• _Dataset entries_

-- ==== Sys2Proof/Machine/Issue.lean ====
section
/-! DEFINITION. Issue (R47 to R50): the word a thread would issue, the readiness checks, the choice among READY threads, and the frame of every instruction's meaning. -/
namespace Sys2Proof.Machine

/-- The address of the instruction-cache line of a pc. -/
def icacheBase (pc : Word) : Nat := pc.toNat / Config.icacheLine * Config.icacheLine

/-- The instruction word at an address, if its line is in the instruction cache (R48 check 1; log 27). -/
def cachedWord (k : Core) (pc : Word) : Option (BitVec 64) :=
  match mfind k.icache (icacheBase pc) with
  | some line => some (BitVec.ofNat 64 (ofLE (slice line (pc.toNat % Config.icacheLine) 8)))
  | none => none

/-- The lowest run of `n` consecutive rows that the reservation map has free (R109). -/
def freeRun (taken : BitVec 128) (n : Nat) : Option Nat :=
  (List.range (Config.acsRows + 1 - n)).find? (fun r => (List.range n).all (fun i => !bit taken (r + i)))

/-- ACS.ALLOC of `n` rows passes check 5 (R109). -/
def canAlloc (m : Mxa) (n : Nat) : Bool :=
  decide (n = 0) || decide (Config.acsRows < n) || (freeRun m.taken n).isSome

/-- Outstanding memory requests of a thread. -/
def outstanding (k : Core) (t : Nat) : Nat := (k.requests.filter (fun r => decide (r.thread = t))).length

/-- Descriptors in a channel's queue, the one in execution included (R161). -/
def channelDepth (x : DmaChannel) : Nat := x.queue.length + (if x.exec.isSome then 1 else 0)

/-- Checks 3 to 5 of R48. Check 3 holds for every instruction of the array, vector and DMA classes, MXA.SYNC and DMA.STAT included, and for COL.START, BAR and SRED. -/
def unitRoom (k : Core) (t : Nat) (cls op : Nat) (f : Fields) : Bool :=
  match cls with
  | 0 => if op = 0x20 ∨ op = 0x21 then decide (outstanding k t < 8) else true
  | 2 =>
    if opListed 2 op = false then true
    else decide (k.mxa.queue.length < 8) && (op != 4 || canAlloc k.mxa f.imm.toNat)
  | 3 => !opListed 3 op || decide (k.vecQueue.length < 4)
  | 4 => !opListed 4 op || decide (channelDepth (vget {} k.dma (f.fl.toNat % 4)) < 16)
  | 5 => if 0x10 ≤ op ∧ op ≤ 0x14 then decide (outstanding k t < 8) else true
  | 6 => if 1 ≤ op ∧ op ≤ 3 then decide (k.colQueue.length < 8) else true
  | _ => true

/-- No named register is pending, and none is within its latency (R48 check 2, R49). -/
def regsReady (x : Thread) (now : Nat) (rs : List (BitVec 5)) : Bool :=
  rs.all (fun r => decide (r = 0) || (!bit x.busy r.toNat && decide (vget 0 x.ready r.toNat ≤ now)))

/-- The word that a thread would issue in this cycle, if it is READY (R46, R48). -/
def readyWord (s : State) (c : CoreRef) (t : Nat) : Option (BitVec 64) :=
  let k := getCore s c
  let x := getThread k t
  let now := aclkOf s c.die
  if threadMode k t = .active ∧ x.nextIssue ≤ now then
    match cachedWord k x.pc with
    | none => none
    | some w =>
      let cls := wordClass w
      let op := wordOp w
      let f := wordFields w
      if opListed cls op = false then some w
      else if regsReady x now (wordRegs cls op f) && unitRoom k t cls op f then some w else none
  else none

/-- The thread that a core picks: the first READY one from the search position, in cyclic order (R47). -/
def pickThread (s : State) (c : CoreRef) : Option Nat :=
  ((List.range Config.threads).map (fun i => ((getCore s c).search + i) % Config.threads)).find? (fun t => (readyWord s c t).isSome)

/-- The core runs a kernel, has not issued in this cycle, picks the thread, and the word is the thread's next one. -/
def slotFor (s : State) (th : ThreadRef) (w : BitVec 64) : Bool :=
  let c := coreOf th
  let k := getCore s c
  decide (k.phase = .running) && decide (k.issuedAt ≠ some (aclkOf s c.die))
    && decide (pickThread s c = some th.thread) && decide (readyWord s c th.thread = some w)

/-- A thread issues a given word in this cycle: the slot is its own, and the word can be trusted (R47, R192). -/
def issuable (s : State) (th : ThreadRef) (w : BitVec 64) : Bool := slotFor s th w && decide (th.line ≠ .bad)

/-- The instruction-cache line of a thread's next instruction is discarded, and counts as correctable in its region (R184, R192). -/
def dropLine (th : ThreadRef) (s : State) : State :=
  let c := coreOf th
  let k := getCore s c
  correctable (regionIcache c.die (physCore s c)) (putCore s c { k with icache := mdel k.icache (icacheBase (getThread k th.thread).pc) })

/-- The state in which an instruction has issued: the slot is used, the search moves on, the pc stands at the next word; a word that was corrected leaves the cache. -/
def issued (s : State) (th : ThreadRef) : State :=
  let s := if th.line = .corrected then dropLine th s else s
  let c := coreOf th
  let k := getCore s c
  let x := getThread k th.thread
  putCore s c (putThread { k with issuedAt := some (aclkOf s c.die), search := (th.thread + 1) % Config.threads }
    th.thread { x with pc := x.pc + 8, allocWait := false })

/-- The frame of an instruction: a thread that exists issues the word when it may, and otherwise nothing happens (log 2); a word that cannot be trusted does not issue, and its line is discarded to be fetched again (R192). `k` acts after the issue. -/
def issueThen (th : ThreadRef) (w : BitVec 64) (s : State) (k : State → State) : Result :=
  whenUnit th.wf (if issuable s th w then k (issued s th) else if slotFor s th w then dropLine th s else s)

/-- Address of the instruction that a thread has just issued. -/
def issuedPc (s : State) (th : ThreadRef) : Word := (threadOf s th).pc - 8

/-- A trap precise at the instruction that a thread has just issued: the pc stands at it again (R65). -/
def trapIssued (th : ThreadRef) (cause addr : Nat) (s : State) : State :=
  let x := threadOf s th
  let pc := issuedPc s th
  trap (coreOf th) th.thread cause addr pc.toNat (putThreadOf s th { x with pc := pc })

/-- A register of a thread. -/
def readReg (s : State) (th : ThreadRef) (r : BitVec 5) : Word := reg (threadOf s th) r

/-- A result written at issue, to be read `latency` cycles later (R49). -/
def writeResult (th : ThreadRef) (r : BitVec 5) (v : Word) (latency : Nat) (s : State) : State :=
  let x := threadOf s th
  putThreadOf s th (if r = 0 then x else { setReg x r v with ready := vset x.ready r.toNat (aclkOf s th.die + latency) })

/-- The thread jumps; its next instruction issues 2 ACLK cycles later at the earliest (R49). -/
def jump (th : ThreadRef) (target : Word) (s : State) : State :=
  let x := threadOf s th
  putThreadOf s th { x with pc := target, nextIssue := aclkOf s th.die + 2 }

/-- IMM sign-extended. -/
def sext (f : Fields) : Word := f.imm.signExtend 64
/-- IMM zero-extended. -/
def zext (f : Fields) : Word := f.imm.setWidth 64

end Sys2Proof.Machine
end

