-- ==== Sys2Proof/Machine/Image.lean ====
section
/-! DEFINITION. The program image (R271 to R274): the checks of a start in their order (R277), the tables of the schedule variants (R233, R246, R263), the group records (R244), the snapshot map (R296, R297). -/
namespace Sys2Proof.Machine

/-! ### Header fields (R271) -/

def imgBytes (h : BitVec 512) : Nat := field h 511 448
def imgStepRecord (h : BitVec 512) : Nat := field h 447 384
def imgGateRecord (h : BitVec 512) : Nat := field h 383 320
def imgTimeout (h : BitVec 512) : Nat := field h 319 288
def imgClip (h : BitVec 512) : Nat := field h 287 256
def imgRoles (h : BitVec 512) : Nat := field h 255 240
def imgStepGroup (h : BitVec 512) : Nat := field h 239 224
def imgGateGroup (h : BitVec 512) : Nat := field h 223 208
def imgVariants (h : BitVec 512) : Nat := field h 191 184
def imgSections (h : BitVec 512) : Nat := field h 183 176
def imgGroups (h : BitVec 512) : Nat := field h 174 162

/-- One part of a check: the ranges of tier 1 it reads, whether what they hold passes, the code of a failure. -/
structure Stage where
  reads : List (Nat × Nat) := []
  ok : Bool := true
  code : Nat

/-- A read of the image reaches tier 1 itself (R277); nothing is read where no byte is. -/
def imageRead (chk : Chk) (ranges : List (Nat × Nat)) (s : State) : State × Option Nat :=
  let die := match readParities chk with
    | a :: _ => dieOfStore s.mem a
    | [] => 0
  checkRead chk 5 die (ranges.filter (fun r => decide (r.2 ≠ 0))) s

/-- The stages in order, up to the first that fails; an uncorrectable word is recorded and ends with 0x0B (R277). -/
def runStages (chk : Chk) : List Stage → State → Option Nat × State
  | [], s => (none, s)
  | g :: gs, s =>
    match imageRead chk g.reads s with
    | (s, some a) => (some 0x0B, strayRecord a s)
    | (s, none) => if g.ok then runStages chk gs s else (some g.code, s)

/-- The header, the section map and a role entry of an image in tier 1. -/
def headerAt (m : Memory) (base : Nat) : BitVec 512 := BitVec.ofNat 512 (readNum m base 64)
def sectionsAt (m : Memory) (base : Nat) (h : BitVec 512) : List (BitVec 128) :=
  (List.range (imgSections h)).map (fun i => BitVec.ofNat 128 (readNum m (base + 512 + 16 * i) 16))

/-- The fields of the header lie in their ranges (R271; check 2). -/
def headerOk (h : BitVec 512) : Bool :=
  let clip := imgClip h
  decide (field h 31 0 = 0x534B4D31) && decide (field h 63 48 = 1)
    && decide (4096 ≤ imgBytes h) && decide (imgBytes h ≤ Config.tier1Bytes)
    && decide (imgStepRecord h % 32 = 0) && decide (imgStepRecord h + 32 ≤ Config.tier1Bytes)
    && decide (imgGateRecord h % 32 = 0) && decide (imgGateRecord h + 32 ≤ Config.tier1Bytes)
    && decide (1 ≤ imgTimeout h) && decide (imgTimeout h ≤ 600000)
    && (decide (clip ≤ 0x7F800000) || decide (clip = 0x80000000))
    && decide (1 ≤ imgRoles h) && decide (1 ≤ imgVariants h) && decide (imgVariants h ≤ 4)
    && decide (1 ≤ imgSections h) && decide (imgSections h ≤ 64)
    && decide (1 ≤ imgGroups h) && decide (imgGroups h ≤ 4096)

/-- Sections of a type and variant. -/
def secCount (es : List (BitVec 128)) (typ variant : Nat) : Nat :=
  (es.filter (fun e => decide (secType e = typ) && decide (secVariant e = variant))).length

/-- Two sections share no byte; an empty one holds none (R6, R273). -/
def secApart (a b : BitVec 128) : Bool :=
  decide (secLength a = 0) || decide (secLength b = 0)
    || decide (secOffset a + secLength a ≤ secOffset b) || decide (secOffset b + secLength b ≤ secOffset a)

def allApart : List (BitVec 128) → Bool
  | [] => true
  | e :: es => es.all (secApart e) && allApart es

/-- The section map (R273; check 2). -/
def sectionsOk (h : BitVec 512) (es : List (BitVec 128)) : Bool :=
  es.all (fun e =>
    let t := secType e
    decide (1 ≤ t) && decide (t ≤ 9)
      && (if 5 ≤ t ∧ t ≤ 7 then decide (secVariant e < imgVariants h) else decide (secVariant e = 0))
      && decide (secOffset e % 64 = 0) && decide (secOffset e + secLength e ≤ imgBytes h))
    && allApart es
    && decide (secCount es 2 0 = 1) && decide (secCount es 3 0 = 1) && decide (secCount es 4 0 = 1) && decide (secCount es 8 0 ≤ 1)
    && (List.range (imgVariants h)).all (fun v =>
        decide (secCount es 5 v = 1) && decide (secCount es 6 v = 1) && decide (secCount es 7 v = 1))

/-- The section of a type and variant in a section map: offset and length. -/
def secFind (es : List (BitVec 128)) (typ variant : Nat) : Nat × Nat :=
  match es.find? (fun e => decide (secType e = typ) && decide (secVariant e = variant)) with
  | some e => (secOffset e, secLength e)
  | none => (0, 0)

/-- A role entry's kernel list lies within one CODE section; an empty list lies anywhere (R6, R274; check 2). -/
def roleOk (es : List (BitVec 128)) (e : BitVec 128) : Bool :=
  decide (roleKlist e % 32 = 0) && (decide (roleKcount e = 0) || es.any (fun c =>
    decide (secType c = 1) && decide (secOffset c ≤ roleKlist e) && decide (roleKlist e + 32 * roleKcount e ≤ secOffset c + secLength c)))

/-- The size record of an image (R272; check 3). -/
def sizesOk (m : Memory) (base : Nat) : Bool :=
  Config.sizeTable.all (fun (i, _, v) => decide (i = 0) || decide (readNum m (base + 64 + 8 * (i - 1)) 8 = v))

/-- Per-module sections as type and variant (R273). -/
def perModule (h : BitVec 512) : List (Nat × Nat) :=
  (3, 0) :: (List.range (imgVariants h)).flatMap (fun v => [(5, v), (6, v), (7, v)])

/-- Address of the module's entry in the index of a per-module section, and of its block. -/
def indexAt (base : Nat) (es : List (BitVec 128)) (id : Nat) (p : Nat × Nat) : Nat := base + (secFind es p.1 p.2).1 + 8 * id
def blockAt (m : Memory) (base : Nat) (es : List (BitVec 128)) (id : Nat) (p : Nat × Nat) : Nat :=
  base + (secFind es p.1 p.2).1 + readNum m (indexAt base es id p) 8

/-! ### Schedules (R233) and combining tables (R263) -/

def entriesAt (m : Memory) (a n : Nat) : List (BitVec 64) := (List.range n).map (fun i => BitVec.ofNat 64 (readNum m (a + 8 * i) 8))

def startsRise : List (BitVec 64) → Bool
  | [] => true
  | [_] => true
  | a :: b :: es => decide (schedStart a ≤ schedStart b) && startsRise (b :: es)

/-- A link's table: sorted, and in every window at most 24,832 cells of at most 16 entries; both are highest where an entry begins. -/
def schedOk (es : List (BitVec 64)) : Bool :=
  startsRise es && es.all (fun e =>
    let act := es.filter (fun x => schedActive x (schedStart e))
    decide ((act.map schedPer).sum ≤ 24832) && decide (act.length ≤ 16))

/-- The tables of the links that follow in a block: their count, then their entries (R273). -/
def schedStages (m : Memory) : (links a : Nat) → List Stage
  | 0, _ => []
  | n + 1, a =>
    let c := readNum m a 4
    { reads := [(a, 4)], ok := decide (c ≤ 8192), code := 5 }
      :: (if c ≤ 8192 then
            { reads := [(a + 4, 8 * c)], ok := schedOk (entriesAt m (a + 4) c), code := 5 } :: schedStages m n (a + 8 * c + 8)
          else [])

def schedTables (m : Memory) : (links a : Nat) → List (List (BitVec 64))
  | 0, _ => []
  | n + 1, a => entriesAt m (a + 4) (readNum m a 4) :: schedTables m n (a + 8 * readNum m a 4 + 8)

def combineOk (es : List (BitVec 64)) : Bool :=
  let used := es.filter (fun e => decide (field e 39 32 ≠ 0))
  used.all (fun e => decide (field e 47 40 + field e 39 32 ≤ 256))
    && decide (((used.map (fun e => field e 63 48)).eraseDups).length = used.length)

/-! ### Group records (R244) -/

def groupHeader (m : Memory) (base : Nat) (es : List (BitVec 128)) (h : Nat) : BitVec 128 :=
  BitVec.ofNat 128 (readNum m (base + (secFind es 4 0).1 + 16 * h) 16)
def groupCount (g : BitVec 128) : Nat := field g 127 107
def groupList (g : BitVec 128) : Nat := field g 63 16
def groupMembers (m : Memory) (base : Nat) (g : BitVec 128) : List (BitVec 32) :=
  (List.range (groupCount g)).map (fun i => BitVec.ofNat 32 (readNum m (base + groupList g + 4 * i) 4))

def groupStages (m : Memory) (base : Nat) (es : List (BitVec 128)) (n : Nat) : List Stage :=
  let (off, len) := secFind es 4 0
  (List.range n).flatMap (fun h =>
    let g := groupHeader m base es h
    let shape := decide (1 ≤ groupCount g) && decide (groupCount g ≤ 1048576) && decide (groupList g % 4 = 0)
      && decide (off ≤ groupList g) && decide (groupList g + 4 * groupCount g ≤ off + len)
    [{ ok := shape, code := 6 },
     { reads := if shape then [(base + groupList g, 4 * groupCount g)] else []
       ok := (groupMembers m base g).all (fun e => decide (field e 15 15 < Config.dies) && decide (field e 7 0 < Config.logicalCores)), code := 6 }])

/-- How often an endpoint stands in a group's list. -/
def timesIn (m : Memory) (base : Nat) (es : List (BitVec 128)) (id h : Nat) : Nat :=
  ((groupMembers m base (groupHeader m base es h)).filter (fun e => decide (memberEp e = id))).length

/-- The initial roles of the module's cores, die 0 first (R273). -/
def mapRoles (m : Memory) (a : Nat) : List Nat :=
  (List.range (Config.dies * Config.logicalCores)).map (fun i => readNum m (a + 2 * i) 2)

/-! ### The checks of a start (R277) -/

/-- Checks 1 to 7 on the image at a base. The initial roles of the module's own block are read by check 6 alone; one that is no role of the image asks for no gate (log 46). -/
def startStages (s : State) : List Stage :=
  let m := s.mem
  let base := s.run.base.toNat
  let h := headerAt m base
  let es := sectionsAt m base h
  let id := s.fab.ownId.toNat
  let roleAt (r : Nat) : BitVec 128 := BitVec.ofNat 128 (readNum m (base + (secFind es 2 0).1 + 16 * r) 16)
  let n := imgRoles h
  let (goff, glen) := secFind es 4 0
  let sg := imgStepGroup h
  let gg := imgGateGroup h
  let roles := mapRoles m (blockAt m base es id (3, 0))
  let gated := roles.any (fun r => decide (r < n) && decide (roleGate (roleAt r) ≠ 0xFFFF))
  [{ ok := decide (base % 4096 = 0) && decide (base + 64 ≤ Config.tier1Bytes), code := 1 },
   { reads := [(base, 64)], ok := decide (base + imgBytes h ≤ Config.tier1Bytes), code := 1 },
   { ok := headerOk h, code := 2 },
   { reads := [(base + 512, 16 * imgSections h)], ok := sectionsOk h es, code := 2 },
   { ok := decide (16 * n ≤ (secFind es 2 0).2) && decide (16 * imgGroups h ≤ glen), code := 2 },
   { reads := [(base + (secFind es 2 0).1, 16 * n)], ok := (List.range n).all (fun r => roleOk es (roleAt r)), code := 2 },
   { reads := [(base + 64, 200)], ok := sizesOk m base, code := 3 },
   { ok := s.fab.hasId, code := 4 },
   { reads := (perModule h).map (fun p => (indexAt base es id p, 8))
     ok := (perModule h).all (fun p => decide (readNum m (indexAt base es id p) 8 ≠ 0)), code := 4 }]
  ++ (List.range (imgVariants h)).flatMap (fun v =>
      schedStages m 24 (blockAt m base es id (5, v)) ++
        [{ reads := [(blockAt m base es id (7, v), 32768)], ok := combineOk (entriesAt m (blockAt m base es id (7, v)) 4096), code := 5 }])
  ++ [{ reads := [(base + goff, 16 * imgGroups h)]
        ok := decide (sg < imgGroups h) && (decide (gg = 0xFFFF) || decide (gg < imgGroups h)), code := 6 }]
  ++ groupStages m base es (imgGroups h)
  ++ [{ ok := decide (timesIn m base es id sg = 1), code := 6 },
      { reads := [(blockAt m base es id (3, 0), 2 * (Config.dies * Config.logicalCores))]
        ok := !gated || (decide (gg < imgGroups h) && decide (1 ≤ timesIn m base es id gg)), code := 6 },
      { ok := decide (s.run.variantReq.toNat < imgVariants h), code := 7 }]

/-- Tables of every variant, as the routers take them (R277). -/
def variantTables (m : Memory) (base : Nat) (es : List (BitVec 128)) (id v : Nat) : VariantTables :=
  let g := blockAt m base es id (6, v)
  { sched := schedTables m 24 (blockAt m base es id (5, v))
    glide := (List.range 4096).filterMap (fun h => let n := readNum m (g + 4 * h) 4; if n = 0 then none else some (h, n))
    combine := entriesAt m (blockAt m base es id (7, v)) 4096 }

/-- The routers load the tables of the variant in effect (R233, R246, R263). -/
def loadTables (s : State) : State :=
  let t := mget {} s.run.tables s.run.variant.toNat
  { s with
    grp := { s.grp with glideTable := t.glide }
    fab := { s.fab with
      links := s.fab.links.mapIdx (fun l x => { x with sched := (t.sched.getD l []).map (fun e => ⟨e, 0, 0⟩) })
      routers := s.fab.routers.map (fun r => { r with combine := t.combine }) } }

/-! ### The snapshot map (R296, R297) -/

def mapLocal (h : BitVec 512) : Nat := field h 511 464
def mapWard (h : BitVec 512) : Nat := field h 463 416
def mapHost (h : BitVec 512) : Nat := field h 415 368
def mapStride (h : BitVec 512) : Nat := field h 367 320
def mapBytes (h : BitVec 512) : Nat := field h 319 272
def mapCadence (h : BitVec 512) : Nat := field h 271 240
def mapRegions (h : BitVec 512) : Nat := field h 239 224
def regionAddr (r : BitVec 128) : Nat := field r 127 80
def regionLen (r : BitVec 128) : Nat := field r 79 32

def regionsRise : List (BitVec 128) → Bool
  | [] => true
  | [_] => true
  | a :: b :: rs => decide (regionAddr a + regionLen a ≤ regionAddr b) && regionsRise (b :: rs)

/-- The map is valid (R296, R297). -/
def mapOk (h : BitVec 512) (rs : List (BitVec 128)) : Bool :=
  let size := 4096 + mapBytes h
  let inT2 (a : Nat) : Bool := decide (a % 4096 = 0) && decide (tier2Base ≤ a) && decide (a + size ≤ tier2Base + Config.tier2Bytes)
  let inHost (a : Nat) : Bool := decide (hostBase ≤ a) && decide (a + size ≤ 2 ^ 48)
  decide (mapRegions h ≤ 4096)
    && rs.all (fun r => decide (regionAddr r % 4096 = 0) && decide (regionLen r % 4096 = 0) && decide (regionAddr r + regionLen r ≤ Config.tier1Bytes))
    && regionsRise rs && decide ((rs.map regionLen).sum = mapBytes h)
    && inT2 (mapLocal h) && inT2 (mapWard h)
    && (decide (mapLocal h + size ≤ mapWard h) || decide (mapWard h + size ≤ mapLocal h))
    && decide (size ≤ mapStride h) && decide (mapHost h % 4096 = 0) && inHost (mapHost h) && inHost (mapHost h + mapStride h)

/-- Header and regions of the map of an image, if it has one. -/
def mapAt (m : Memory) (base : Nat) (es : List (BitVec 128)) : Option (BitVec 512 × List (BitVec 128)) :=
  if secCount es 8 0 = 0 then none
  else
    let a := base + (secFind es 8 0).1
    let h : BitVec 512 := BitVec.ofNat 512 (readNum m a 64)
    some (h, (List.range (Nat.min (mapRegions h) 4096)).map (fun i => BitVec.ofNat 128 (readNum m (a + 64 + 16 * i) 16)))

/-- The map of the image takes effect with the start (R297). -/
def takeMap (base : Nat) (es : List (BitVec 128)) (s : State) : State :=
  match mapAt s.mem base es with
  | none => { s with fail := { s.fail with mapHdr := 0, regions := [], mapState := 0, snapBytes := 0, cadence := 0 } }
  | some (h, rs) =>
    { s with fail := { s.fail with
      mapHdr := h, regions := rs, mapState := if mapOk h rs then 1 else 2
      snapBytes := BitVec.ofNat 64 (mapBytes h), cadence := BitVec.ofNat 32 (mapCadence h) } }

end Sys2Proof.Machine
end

• _What needs to be done_
For every line of the material above that contains the word "dies", show the line.

• _Response to this task_
       ok := (groupMembers m base g).all (fun e => decide (field e 15 15 < Config.dies) && decide (field e 7 0 < Config.logicalCores)), code := 6 }])
  (List.range (Config.dies * Config.logicalCores)).map (fun i => readNum m (a + 2 * i) 2)
      { reads := [(blockAt m base es id (3, 0), 2 * (Config.dies * Config.logicalCores))]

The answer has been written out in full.